はみ出すことをよしとしてこなかった日本社会で、はみ出すことを推奨する思いが込められてるかのようです。ホームページを見ると、 こう書いてあります。

今の立ち位置から一歩ハミダシて、手を携える。

つまり、周囲との連携をすることです。

自分の仕事の範囲を決めずに、勇気を持って仕事をカブってみましょう。

取り組み

  • 毎月1回以上、社長のトップメッセージを動画で配信
  • 社員の少人数ミーティング(なんと7年間で500回以上!)
  •  T シャツを作って社員に配る
  • 工場ごとのロゴを作る

動画は役員層と経営トップの想いや社内情報を伝える事を目的にしているそうで、ハミダス活動開始から毎月1本以上という勢いですから、とにかくその手数が多いことに驚かされます。

こういう活動をされている会社は少なくはありませんが、 ニチレイさんの場合は圧倒的な活動量!

逆の見方をすると、トップの思いや、 社内の情報を共有するのに、このくらいの活動量は必要だと判断されたということでしょう。

ホームページでもかなりのページ数を使って紹介をされていて、時間とコストを使っていることがよくわかります。

https://www.nichireifoods.co.jp/corporate/hamidasu/top/

カルビー株式会社

カルビーさんは社内報に力を入れられています。

全国の優秀な社内報を表彰する『社内報アワード』を主催するウィズワークスの代表浪木克文氏は、社内報によるインナーコミュニケーションは、イノベーティブな企業づくりを促進するそう。同感です。社内報が果たす役割は決して小さくない。

カルビーでは、社内報が 「経団連推薦社内報」にて企画賞を受賞、「社内報アワード2020」も受賞されています。

A4で20ページ、2ヶ月に1回発行、その間に Web 版も製作されているということ。こちらもものすごく力を入れていらっしゃるようです。 紙と WEB を組み合わせて行なっているところがポイントで、どうしても一方通行になりがちな社内報を社員参加型の形にして運用されているようです。

2012年に、ウェブを取り入れられたようで、社長のメッセージに匿名でコメントをつけられるようにされました。 その話がまた面白くて、

社長が「夏休みにクルーズに行きます」と発言。
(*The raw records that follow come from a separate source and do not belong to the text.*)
-- ==== Sys2Proof/Certificates/Slice0/Obligations.lean ====
section
/-! DEFINITION. Obligations.lean: the statements for the provers. Each docstring names the rules of spec/ it formalises;
where a clause rests on a choice of the model or on an inference that the spec marks as its own, the docstring says
so. -/

open Sys2Proof Sys2Proof.Machine

/-! ## Encoding -/

/-- Decode and encode agree (30_encoding.md R70 to R72, R74, R77): an assembled well-formed instruction decodes to
itself, with every operand at every value, for both word widths. -/
def Obligations.DecodeOfEncodeIsTheInstruction : Prop :=
  ∀ (W : WordWidth) (i : Instr), i.wellFormed W = true → decode W (encode i) = .ok i

/-- The other direction (R73, R74, R77): what decodes is well-formed, and assembling it gives back the command word and
every operand bit the command uses, with 0 in every bit it ignores. -/
def Obligations.EncodeOfDecodeKeepsEveryUsedBit : Prop :=
  ∀ (W : WordWidth) (c : Command) (i : Instr), decode W c = .ok i →
    i.wellFormed W = true ∧ (encode i).CMD = c.CMD ∧
    (encode i).A = c.A &&& usedA W i.op ∧ (encode i).B = c.B &&& usedB i.op

/-- The six command words of R72 with the operands of R74, whatever stands on the ports. -/
def Obligations.SixCommandWordsDecode : Prop :=
  ∀ (W : WordWidth) (a b : Word64),
    decode W ⟨0x00000000, a, b⟩ = .ok .nop ∧
    decode W ⟨0x00000001, a, b⟩ = .ok (.load (a.extractLsb' 0 32)) ∧
    decode W ⟨0x00000002, a, b⟩ = .ok .read ∧
    decode W ⟨0x00000003, a, b⟩ = .ok (.byte (a.extractLsb' 0 8)) ∧
    decode .w4 ⟨0x00000004, a, b⟩ = .ok (.word ((a.extractLsb' 0 32).setWidth 64)) ∧
    decode .w8 ⟨0x00000004, a, b⟩ = .ok (.word a) ∧
    decode W ⟨0x00000005, a, b⟩ = .ok (.update a b)

/-- R75: of the 2^32 words exactly 0 to 5 are commands; every word with a reserved bit set is illegal; NOP is only the
word 0; and every illegal word raises ILLEGAL_CMD at its accept step. -/
def Obligations.EveryOtherWordIsIllegal : Prop :=
  (∀ (W : WordWidth) (c : Command), (∃ i, decode W c = .ok i) ↔ c.CMD.toNat < 6) ∧
  (∀ (W : WordWidth) (c : Command), c.CMD.extractLsb' 4 28 ≠ 0 → ∃ e, decode W c = .error e) ∧
  (∀ (W : WordWidth) (c : Command), decode W c = .ok .nop ↔ c.CMD = 0x00000000) ∧
  (∀ s : State, s.accepting = true → 6 ≤ s.CMD.toNat →
    ∃ t, step s = .next t ∧ t.FAULT = true ∧ t.CAUSE = .illegalCmd)

/-- R73: an operand bit that the presented command ignores has no effect on CORE's step and raises no fault: with other
values in the ignored bits, the step is the same but for the ports themselves. -/
def Obligations.IgnoredOperandBitsHaveNoEffect : Prop :=
  ∀ (s : State) (op : Op) (a b : Word64), s.coreTurn = true → decodeOp s.CMD = .ok op →
    s.A &&& usedA s.cfg.W op = a &&& usedA s.cfg.W op → s.B &&& usedB op = b &&& usedB op →
    step { s with A := a, B := b } = seen (fun t => { t with A := a, B := b }) (step s)

/-! ## The accept step -/

/-- A step runs the decoded command (R119, R28): on CORE's turn, with RESET at 0, READY at 1 and a command presented that
decodes to `i`, the step is `exec i` on the state with the turn taken and the command consumed. That consuming it lowers
CMD_VALID and keeps CMD, A and B is the model's choice (log 4, DEDUCED). -/
def Obligations.StepRunsTheDecodedCommand : Prop :=
  ∀ (s : State) (i : Instr), s.coreTurn = true → s.RESET = false → s.READY = true → s.CMD_VALID = true →
    decode s.cfg.W s.presented = .ok i → step s = exec i s.popTurn.consume

/-- R170: ILLEGAL_CMD, with its condition, what it records, STATUS, and no other effect: what fault entry does not name
is unchanged, and the command is consumed. That CMD_VALID is 0 then, and CMD, A and B are kept, is the model's choice
(log 4, DEDUCED). PTR is a free value (R173) and is not mentioned. -/
def Obligations.IllegalCommandFaults : Prop :=
  ∀ s : State, s.accepting = true →
    s.CMD.extractLsb' 4 28 ≠ 0 ∨ 6 ≤ (s.CMD.extractLsb' 0 4).toNat →
    ∃ t, step s = .next t ∧ t.FAULT = true ∧ t.CAUSE = .illegalCmd ∧ t.CAUSE.code = 1 ∧ t.STATUS = 0x00000012 ∧
      t.FAULT_INFO = s.CMD.setWidth 64 ∧ t.R = s.R ∧ t.RESULT = s.RESULT ∧ t.WORDS = 0 ∧ t.BYTES = 0 ∧
      t.CMD_VALID = false ∧ t.CMD = s.CMD ∧ t.A = s.A ∧ t.B = s.B ∧ t.RESET = s.RESET ∧ t.cfg = s.cfg ∧
      t.turns = s.turns.tail ∧ ∀ a, t.mem.read a = s.mem.read a

/-- R28: READY is 1 exactly when BUSY and FAULT are 0, and CORE takes a presented command only at a step where READY is
1. That a command is taken where CMD_VALID falls (log 4), and that no turn of the host withdraws one (log 11), are the
model's choices (DEDUCED). -/
def Obligations.CommandsAreTakenOnlyWhenReady : Prop :=
  (∀ s : State, s.READY = true ↔ s.BUSY = false ∧ s.FAULT = false) ∧
  (∀ s t : State, step s = .next t → s.CMD_VALID = true → t.CMD_VALID = false →
    s.READY = true ∧ s.coreTurn = true)

/-- R145 and the hold of R204: on CORE's turn with RESET at 0 a beat is enabled exactly when BUSY is 1 and FAULT is 0;
then no accept is enabled, the step is the beat, and a presented command stays presented as it is. -/
def Obligations.CommandIsHeldWhileBusy : Prop :=
  ∀ s : State, s.coreTurn = true → s.RESET = false →
    (s.beating = true ↔ s.BUSY = true ∧ s.FAULT = false) ∧
    (s.BUSY = true → s.accepting = false) ∧
    (s.BUSY = true → s.FAULT = false → step s = beat s.popTurn ∧
      ∃ t, step s = .next t ∧ t.CMD_VALID = s.CMD_VALID ∧ t.presented = s.presented)

/-! ## The commands -/

/-- R120: `crc.nop` has the word 0, changes no state element at all, never faults, and is held while BUSY is 1. -/
def Obligations.NopChangesNothing : Prop :=
  (∀ (W : WordWidth) (a b : Word64), decode W ⟨0x00000000, a, b⟩ = .ok .nop) ∧
  (∀ s : State, exec .nop s = .next s) ∧
  (∀ s : State, s.coreTurn = true → s.RESET = false → s.FAULT = false → s.BUSY = true →
    s.CMD_VALID = true → s.CMD = 0x00000000 → ∃ t, step s = .next t ∧ t.CMD_VALID = true ∧ t.CMD = 0x00000000)

/-- R121: `crc.load v` has the word 1, reads A[31:0], sets `R` to `v ^ 0xFFFFFFFF` and changes nothing else; with 0 the
remainder is that of reset, with 0xFFFFFFFF it is 0. -/
def Obligations.LoadSetsTheRemainder : Prop :=
  (∀ (W : WordWidth) (a b : Word64), decode W ⟨0x00000001, a, b⟩ = .ok (.load (a.extractLsb' 0 32))) ∧
  (∀ (v : Word32) (s : State), exec (.load v) s = .next { s with R := v ^^^ 0xFFFFFFFF }) ∧
  (∀ s : State, exec (.load 0) s = .next { s with R := State.reset.R }) ∧
  (∀ s : State, exec (.load 0xFFFFFFFF) s = .next { s with R := 0 })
その発言に対して社員からは匿名で、「現場は忙しくて長い夏休みなんてとれない」というコメントが入ったそう。そこから経営層と社員のコミュニケーションが活発化したんだそうです。

やはりカルビーでも同じく、情報をとにかくたくさん出すことに気を使っている様子。

社内の一大イベントも掲載するし、社員が演劇を見に行ったというパーソナルなニュースまで。

https://cd.zeroin.co.jp/cappy/calbeeintranet/

https://hiptokyo.jp/hiptalk/shanaiho/

成功事例をここまで見てきましたが、インナーブランディングにおいてはとにかく情報発信の量が大事です。

数ヶ月に一度だけの情報発信では、やはり手数(てかず)としては少ないと言えるでしょう。

理念やビジョンの浸透を行うならば、粘り強く根気強く何度もやっていくことが大事です。形は、動画でも紙面でも音声でも構いません、社風に合ったやり方で行なっていくのが良いかと思います。